Zingg filed a petition to review the arbitrator's decision with the Court of Appeals for the Ninth Circuit, which transferred the case to this court. Our jurisdiction rests on 28 U.S.C. § 1295(a) (9) and 5 U.S.C. §§ 7121(f), 7703.

II

Under 5 U.S.C. § 7121(f), in this type of case "this court reviews the arbitrator's decision `in the same manner' as decisions of the Merits Systems Protection Board. Accordingly, this court may overturn the arbitrator's ruling only if it is arbitrary, capricious, abusive of discretion, illegal, procedurally deficient, or unsupported by substantial evidence. 5 U.S.C. § 7703(c) (1988). Title 5 obligates the arbitrator to sustain [the agency]'s removal decision if supported by a preponderance of the evidence. 5 U.S.C. §§ 7121(e) (2), 7701(c) (1) (B) (1988)." Brook v. Corrado, 999 F.2d 523, 526 (Fed. Cir. 1993) (case citations omitted).
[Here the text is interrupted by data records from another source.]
-- ==== Sys2Proof/Machine/Scheduler.lean ====
section
/-! DEFINITION. The tiling scheduler and SMVM (43_scheduler.md). -/

namespace Sys2Proof.Machine

/-- `SchedMvm()[a]`: the sum over the row-tiles of what tile `(i, a div 128)` yields at its column `a mod 128`
(43_scheduler.md R181; the order of the additions is immaterial, R183; log 10). -/
def State.schedMvm (s : State) (a : Nat) : Int :=
  sumTo (fun i => s.tileMvm i (a / tileDim) (s.subVector i) (a % tileDim)) s.rowTiles.toNat

/-- The words SMVM writes to ACC, one per channel slot (43_scheduler.md R187). -/
def schedOutputs (s : State) : List FxAcc :=
  (List.range (s.colTiles.toNat * tileDim)).map fun a => pat 64 (s.schedMvm a)

/-- The accumulator written with the sums of the patch in PBUF. -/
def accumulate (s : State) : State := { s with acc := s.acc.store (schedOutputs s) }

/-- SMVM (43_scheduler.md R187): the product of the whole grid with the patch, to ACC. -/
def execSmvm (s : State) : Result :=
  issued s fun s =>
    checked [notBuiltCheck 0x22 s] s fun s => insideSpaces s accumulate

end Sys2Proof.Machine
end

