-- ==== Sys2Proof/Laws/Slice.lean ====
section
/-! SUPPORT. The slicer in plain numbers (40_quantize_slice.md R135, 42_tile_mvm.md R165). -/

namespace Sys2Proof.Machine

/-- The slices reach the top of the word, and the top slice starts inside it. -/
theorem sliceCount_bounds {s : Nat} (h1 : 1 ≤ s) (h16 : s ≤ 16) :
    16 ≤ s * sliceCount s ∧ s * (sliceCount s - 1) < 16 ∧ 1 ≤ sliceCount s ∧ sliceCount s ≤ 16 := by
  interval_cases s <;> decide

/-- `Slice(u, s, k) = floor(uval(u) / 2^(s*k)) mod 2^s`, for every `k` (40_quantize_slice.md R135). -/
theorem slice_eq_div_mod (u : Fx16) (s k : Nat) : slice u s k = u.toNat / 2 ^ (s * k) % 2 ^ s := by
  have hu : u.toNat < 2 ^ 16 := u.isLt
  simp only [slice, BitVec.extractLsb'_toNat, Nat.shiftRight_eq_div_pow, wordWidth]
  rcases Nat.le_total (s * k + s) 16 with h | h
  · rw [Nat.min_eq_right h, Nat.add_sub_cancel_left]
  · rw [Nat.min_eq_left h]
    have hlt : u.toNat / 2 ^ (s * k) < 2 ^ (16 - s * k) := by
      rcases Nat.le_total (s * k) 16 with hk | hk
      · rw [Nat.div_lt_iff_lt_mul (by positivity), ← pow_add]
        rwa [Nat.sub_add_cancel hk]
      · rw [Nat.sub_eq_zero_of_le hk, Nat.div_eq_of_lt (hu.trans_le (Nat.pow_le_pow_right (by norm_num) hk))]
        norm_num
    have hlt' : u.toNat / 2 ^ (s * k) < 2 ^ s := hlt.trans_le (Nat.pow_le_pow_right (by norm_num) (by omega))
    rw [Nat.mod_eq_of_lt hlt, Nat.mod_eq_of_lt hlt']

theorem slice_lt (u : Fx16) (s k : Nat) : slice u s k < 2 ^ s := by
  rw [slice_eq_div_mod]
  exact Nat.mod_lt _ (by positivity)

theorem slice_zero (s k : Nat) : slice 0 s k = 0 := by
  simp [slice_eq_div_mod]

/-- A slice fits the 16 bits of a cell. -/
theorem toNat_ofNat_slice {u : Fx16} {s k : Nat} (h : s ≤ 16) : (BitVec.ofNat 16 (slice u s k)).toNat = slice u s k := by
  rw [BitVec.toNat_ofNat, Nat.mod_eq_of_lt]
  exact (slice_lt u s k).trans_le (Nat.pow_le_pow_right (by norm_num) h)

/-- The low `n` slices recombine to the low `s * n` bits. -/
theorem sum_slices_mod (u : Fx16) (s n : Nat) :
    ∑ k ∈ Finset.range n, slice u s k * 2 ^ (s * k) = u.toNat % 2 ^ (s * n) := by
  induction n with
  | zero => simp [Nat.mod_one]
  | succ n ih =>
    rw [Finset.sum_range_succ, ih, slice_eq_div_mod, Nat.mul_succ, pow_add, Nat.mod_mul, mul_comm (2 ^ (s * n))]

end Sys2Proof.Machine
end

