/-! ### `resetRegisters` and `hardwareReset` -/

@[simp] theorem resetRegisters_state (s : State) : (resetRegisters s).state = State.reset.state := rfl
@[simp] theorem resetRegisters_busy (s : State) : (resetRegisters s).busy = State.reset.busy := rfl
@[simp] theorem resetRegisters_qovf (s : State) : (resetRegisters s).qovf = State.reset.qovf := rfl
@[simp] theorem resetRegisters_errCode (s : State) : (resetRegisters s).errCode = State.reset.errCode := rfl
@[simp] theorem resetRegisters_errInfo (s : State) : (resetRegisters s).errInfo = State.reset.errInfo := rfl
@[simp] theorem resetRegisters_arg0 (s : State) : (resetRegisters s).arg0 = State.reset.arg0 := rfl
@[simp] theorem resetRegisters_result (s : State) : (resetRegisters s).result = State.reset.result := rfl
@[simp] theorem resetRegisters_tileI (s : State) : (resetRegisters s).tileI = State.reset.tileI := rfl
@[simp] theorem resetRegisters_tileJ (s : State) : (resetRegisters s).tileJ = State.reset.tileJ := rfl
@[simp] theorem resetRegisters_inCh (s : State) : (resetRegisters s).inCh = State.reset.inCh := rfl
@[simp] theorem resetRegisters_outCh (s : State) : (resetRegisters s).outCh = State.reset.outCh := rfl
@[simp] theorem resetRegisters_kRows (s : State) : (resetRegisters s).kRows = State.reset.kRows := rfl
@[simp] theorem resetRegisters_kCols (s : State) : (resetRegisters s).kCols = State.reset.kCols := rfl
@[simp] theorem resetRegisters_stride (s : State) : (resetRegisters s).stride = State.reset.stride := rfl
@[simp] theorem resetRegisters_pad (s : State) : (resetRegisters s).pad = State.reset.pad := rfl
@[simp] theorem resetRegisters_dil (s : State) : (resetRegisters s).dil = State.reset.dil := rfl
@[simp] theorem resetRegisters_groups (s : State) : (resetRegisters s).groups = State.reset.groups := rfl
@[simp] theorem resetRegisters_biasEn (s : State) : (resetRegisters s).biasEn = State.reset.biasEn := rfl
@[simp] theorem resetRegisters_sliceW (s : State) : (resetRegisters s).sliceW = State.reset.sliceW := rfl
@[simp] theorem resetRegisters_fmt (s : State) : (resetRegisters s).fmt = State.reset.fmt := rfl
@[simp] theorem resetRegisters_inRows (s : State) : (resetRegisters s).inRows = State.reset.inRows := rfl
@[simp] theorem resetRegisters_inCols (s : State) : (resetRegisters s).inCols = State.reset.inCols := rfl
@[simp] theorem resetRegisters_posR (s : State) : (resetRegisters s).posR = State.reset.posR := rfl
@[simp] theorem resetRegisters_posC (s : State) : (resetRegisters s).posC = State.reset.posC := rfl
@[simp] theorem resetRegisters_inFeat (s : State) : (resetRegisters s).inFeat = State.reset.inFeat := rfl
@[simp] theorem resetRegisters_rowTiles (s : State) : (resetRegisters s).rowTiles = State.reset.rowTiles := rfl
@[simp] theorem resetRegisters_colTiles (s : State) : (resetRegisters s).colTiles = State.reset.colTiles := rfl
@[simp] theorem resetRegisters_nSlices (s : State) : (resetRegisters s).nSlices = State.reset.nSlices := rfl
@[simp] theorem resetRegisters_outRows (s : State) : (resetRegisters s).outRows = State.reset.outRows := rfl
@[simp] theorem resetRegisters_outCols (s : State) : (resetRegisters s).outCols = State.reset.outCols := rfl
@[simp] theorem resetRegisters_wmem (s : State) : (resetRegisters s).wmem = s.wmem := rfl
@[simp] theorem resetRegisters_bmem (s : State) : (resetRegisters s).bmem = s.bmem := rfl
@[simp] theorem resetRegisters_imem (s : State) : (resetRegisters s).imem = s.imem := rfl
@[simp] theorem resetRegisters_omem (s : State) : (resetRegisters s).omem = s.omem := rfl
@[simp] theorem resetRegisters_tstore (s : State) : (resetRegisters s).tstore = s.tstore := rfl
@[simp] theorem resetRegisters_pbuf (s : State) : (resetRegisters s).pbuf = s.pbuf := rfl
@[simp] theorem resetRegisters_acc (s : State) : (resetRegisters s).acc = s.acc := rfl
@[simp] theorem resetRegisters_tout (s : State) : (resetRegisters s).tout = s.tout := rfl
@[simp] theorem resetRegisters_caps (s : State) : (resetRegisters s).caps = s.caps := rfl
@[simp] theorem resetRegisters_port (s : State) : (resetRegisters s).port = s.port := rfl
@[simp] theorem resetRegisters_readLog (s : State) : (resetRegisters s).readLog = s.readLog := rfl
@[simp] theorem resetRegisters_powerOns (s : State) : (resetRegisters s).powerOns = s.powerOns := rfl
A. Zingg first challenges the arbitrator's determination, which upheld the IRS's ruling, that her removal will promote the efficiency of the service. She contends that her unauthorized disclosures resulted from the failure of the personnel who supply the retention records transcript to alert the recipients that the files contained tax information for other taxpayers, or to excise such material. According to Zingg, her removal will not correct this alleged defect in the IRS's operation.

Although Zingg frames the issue in terms of promoting the efficiency of the service, her argument really is that the IRS did not show a nexus between her removal and its efficiency. The nexus requirement — that there be "a connection between the employee's misconduct and the employee's job responsibilities," Brook, 999 F.2d at 527 — is inherent in the limitation in 5 U.S.C. § 7513(a) that an agency may discipline an employee "only for such cause as will promote the efficiency of the service." Zingg's basic complaint is an alleged lack of connection between her removal for misconduct and the efficiency of the service. Cf. James v. Dale, 355 F.3d 1375, 1378 (Fed. Cir. 2004) (analyzing nexus for association with known or suspected law violator). The removal of an employee who, for whatever reason, should not continue in her position necessarily promotes the efficiency of the service. Indeed, "the requisite nexus is presumed in cases where the employee's misconduct is so egregious that it speaks for itself." King v. Frazier, 77 F.3d 1361, 1364 (Fed. Cir. 1996).

The government contends that Zingg has waived this contention because she "failed to present any argument or evidence to the arbitrator challenging the existence of a nexus between her conduct and the IRS's removal." This conclusion is supported by the arbitrator's statement that " [t]he Union [which represented Zingg before him] concedes, as it must ... that there is a nexus between [Zingg's] proven conduct and the efficiency of the Service." Indeed, Zingg in effect concedes the point when her reply brief states that the government's position "ignores the legal requirement that the IRS has the burden to prove the nexus and not Ms. Zingg." The question, of course, is not who has the burden to prove nexus but whether she raised before the arbitrator the claim that nexus had not been proven.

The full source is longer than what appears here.